И снова смех в зале у старых админов.
Поэтому если Вы еще не завербованы в юные убунтоиды, то стоит в приказном порядке указать демону о недопустимости такого поведения.
А еще лучше выделить для docker отдельный зоопарк виртуальных машин-песочниц для изоляции процессов, что и убережет Вас от сюрпризов.
Пока же просто добавим параметр
–iptables=false в файл конфигурации /etc/sysconfig/docker и перезапустим демона docker.

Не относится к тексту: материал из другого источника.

-- ==== Sys2Proof/Syntax.lean ====
section
/-!
DEFINITION. Syntax.lean: the commands the SV6240 takes, one constructor of `Instr` per row of spec/opcode_table.json,
and the operand types they carry. A command is an event at the block's boundary or the running of one of its own
engines' instructions; what an operand means is said at its type or at the command's meaning.
-/

namespace Sys2Proof

/-- A world (R298): the third value is the Selvedge attribute of R305. -/
inductive World where
  | shell | lining | selvedge
  deriving DecidableEq, Repr

/-- A requester inside the device, or the host behind a function (Table 10-1, SEAM_LOG0.CLASS). -/
inductive Agent where
  | hart (h : Nat)
  | bobbin (e : Nat)
  | localChannel (n : Nat)
  | host (f : Nat)
  | shuttle (f : Nat)
  | selvedge (p : Nat)
  | queueTile (p : Nat)
  | tape
  | debug (lining : Bool)
  deriving DecidableEq, Repr

/-- Where a register write goes: a control-space offset (R30) or an offset of a function's BAR0 (R78). -/
inductive RegTarget where
  | ctl (off : Nat)
  | bar (f off : Nat)
  deriving DecidableEq, Repr

/-- Causes of a warm reset, in TOP_RSTCAUSE (R23). -/
inductive RstCause where
  | pin | soft | wdog | safe | onafaet | clock
  deriving DecidableEq, Repr

/-- The PLLs of TOP_CLKSTAT besides ROOTPLL (R22). -/
inductive Pll where
  | eth
  | ddr (c : Nat)
  deriving DecidableEq, Repr

/-- The header fields of an Onafaet request (R36). `ch` is the channel: 0–31 the PF mailbox of that host port,
32 the management port, 33 the BMC, 34 the Shell door, 35 the Lining door (R34). -/
structure OnfReq where
  ch : Nat
  sender : Nat
  seq : Nat
  tag : Nat
  ctr : Nat
  crit : Bool
  deriving DecidableEq, Repr

/-- A queue pair: 0x0000–0xFFFF a QP of the pool (R80), 65,536 + n the local channel LCn (R151). -/
abbrev QpId := Nat

/-- What a shadow doorbell read returned (R98). -/
inductive ShadowRes where
  | value (w : BitVec 64)
  | failed
  deriving DecidableEq, Repr

/-- The ring and configuration registers of a queue window (R100). -/
inductive QwReg where
  | sqBase | cqBase | shadow | cfg | pasid
  deriving DecidableEq, Repr

/-- A personality's block request as the device read it from its ring (R118, R119): `cid` the head id or CID,
`idx` its ring index, `lba` the starting sector (virtio) or block (NVMe), `segs` its data buffers (IOVA, length),
`ranges` the ranges of a discard (start, blocks), `nsid` the NVMe namespace, `slots` the ring places it takes (the descriptors of a packed
virtqueue's chain, else 1). -/
structure BlkReq where
  cid : Nat
  idx : Nat
  nsid : Nat
  lba : Nat
  nbytes : Nat
  segs : List (Nat × Nat)
  ranges : List (Nat × Nat)
  statusAddr : Nat
  fua : Bool
  unmap : Bool
  slots : Nat
  deriving DecidableEq, Repr

/-- NVMe feature identifiers that the firmware serves (R119, R121). -/
inductive NvmeFeat where
  | numQueues | coalescing | intVector | asyncEvent | writeCache
  | other (fid : Nat)
  deriving DecidableEq, Repr

/-- A back-end response (Table 04-6) without its KIND, which the command names. -/
structure BeqRsp where
  wid : Nat
  notify : Bool
  status : Nat
  offset : Nat
  bytes : Nat
  addr : Nat
  deriving DecidableEq, Repr

/-- An ATS Translation Completion (R142, R144). -/
inductive AtsRes where
  | granted (phys size : Nat) (r w u : Bool)
  | refused
  deriving DecidableEq, Repr

/-- A Page Request Group Response (Table 05-4). -/
inductive PrgResp where
  | success | invalid | failure
  deriving DecidableEq, Repr

/-- What a dangerous fault is contained to (Table 08-8). -/
inductive FaultScope where
  | transfer (xid : Nat)
  | packet
  | qp (q : Nat)
  | function (f : Nat)
  | panel (p : Nat)
  | tape
  | device
  deriving DecidableEq, Repr

/-- A detected dangerous fault (R248, R250). -/
structure FaultInfo where
  mech : Nat
  cls : Nat
  panel : Nat
  tile : Nat
  unit : Nat
  detail : Nat
  scope : FaultScope
  deriving DecidableEq, Repr

/-- The guarded sequencers (R245). -/
inductive Sequencer where
  | queue | shuttle | selvedge | tape
  deriving DecidableEq, Repr

/-- What the peer answers to a pairing (R269). -/
structure PairInfo where
  serial : BitVec 64
  pairId : BitVec 64
  role : Nat
  schema : Nat
  feat : BitVec 64
  qpsIdle : Bool
  stateOk : Bool
  /-- HPORT_CFG_LIVE's ENABLE, WIDTH and TOTAL_VFS of each port. -/
  ports : List Nat
  /-- GALV_GATE_LIVE. -/
  gate : BitVec 64
  shadowOk : Bool
  deriving DecidableEq, Repr

/-- What a Galvel flit of this model carries (Table 09-2). The journal entries of Table 09-8 and the goodbye flit
have commands of their own. -/
inductive FlitPayload where
  | idle
  | heartbeat
  | journalAck (jseq : Nat)
  | stagingAck
  | counterAck
  | checkResult (viol : List (Nat × Nat × Nat))
  | stitchConfirm
  | handoffConfirm
  | adopted
  | pairAnswer (p : PairInfo)
  /-- Staged values of registers (by live offset) and of table entries (table, locator, image or none); whether a reply waits for its
  acknowledgement. -/
  | stage (ack : Bool) (ents : List (Nat × BitVec 64)) (tabs : List (Nat × List (BitVec 8) × Option (List (BitVec 8))))
  /-- Run the consistency rules on the mirror; discard its staged copies; the edge of a stitch and its mode, and its cancellation. -/
  | checkAsk
  | abort
  | schedule (mode edge : Nat)
  | unschedule
  | counter (slot ctr : Nat)
  | doorbell (f loc : Nat) (data : BitVec 64)
  | shadowReg (q reg : Nat) (data : BitVec 64)
  | packet (f loc : Nat) (frame : List (BitVec 8))
  /-- A connection's creation or state change, by its state code, and its removal (R189). -/
  | ctState (key rkey : List (BitVec 8)) (st : Nat)
  | ctGone (key : List (BitVec 8))
  /-- The ceiling of an outbound SA's sequence numbers, and the right edge of an inbound SA's window (R195, R196). -/
  | saCeil (sa ceil : Nat)
  | saEdge (sa edge : Nat)
  /-- A word of a function's context or personality, its MSI-X entries, a dirty log's settings (Table 09-7). -/
  | shadowFn (f reg : Nat) (data : BitVec 64)
  | shadowMsix (f vec : Nat) (addr : BitVec 64) (data : BitVec 32) (masked pend : Bool)
  | shadowLog (v : Nat) (on : Bool) (limit base0 base1 pf : Nat)
  /-- The copy that synchronisation makes (R270): the lead's registers by live offset, its table entries and epoch, its Tape counters, and a
  ring's indices. -/
  | syncCfg (regs : List (Nat × BitVec 64)) (tabs : List (Nat × List (BitVec 8) × List (BitVec 8))) (epoch : Nat)
  | syncTape (counts : List (Nat × Nat))
  | syncRing (q sqHead cqTail nextCseq : Nat) (phase : Bool)
  /-- A hand-off's schedule and its cancellation; a released ring's last trailing frame has left the MAC; the release is complete (R291–R293). -/
  | handoff (mode time : Nat)
  | unhandoff
  | netDone (q : Nat)
  | released
  /-- The lead unpaired (Table 09-6). -/
  | unpair
  deriving DecidableEq, Repr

docker run -d --name centos8s-sshd-empty local/centos8s-minimal-with-sshd 3f14b88438ba34a4ab0a121a5f38465824ee38fe0e565598bf31f5e1c455848d
docker ps -a CONTAINER ID IMAGE COMMAND CREATED STATUS PORTS NAMES 3f14b88438ba local/centos8s-minimal-with-sshd "/sbin/sshd -D" 35 seconds ago Up 32 seconds 22/tcp centos8s-sshd-empty
docker inspect --format='{{range .NetworkSettings.Networks}}{{.IPAddress}}{{end}}' 3f14b88438ba
172.17.0.2
Попробуем найти ssh порт на этом IP на мосту docker0 на узле где запущен контейнер с sshd
# nmap 172.17.0.2 Starting Nmap 7.92 ( https://nmap.org ) at 2023-08-16 01:45 +03 Nmap scan report for 172.17.0.2 Host is up (0.000027s latency). Not shown: 999 closed tcp ports (reset) PORT STATE SERVICE 22/tcp open ssh MAC Address: 02:42:AC:11:00:02 (Unknown) Nmap done: 1 IP address (1 host up) scanned in 0.39 seconds
И пробуем подключиться к этому демону sshd в его изоляции
# ssh 172.17.0.2 The authenticity of host '172.17.0.2 (172.17.0.2)' can't be established. ECDSA key fingerprint is SHA256:B7v5o7snKYMPseZMw55QX/L25S6PR3fHlo6gn6izi4M. Are you sure you want to continue connecting (yes/no/[fingerprint])? yes Warning: Permanently added '172.17.0.2' (ECDSA) to the list of known hosts. root@172.17.0.2's password: [root@3f14b88438ba ~]#
О том как пробросить сетевые порты или добавить иные правила в файервол для сетевой доступности приложений в изолированных в контейнере namespace думаю уже обьяснять не надо старым админам. Дерзайте на работе!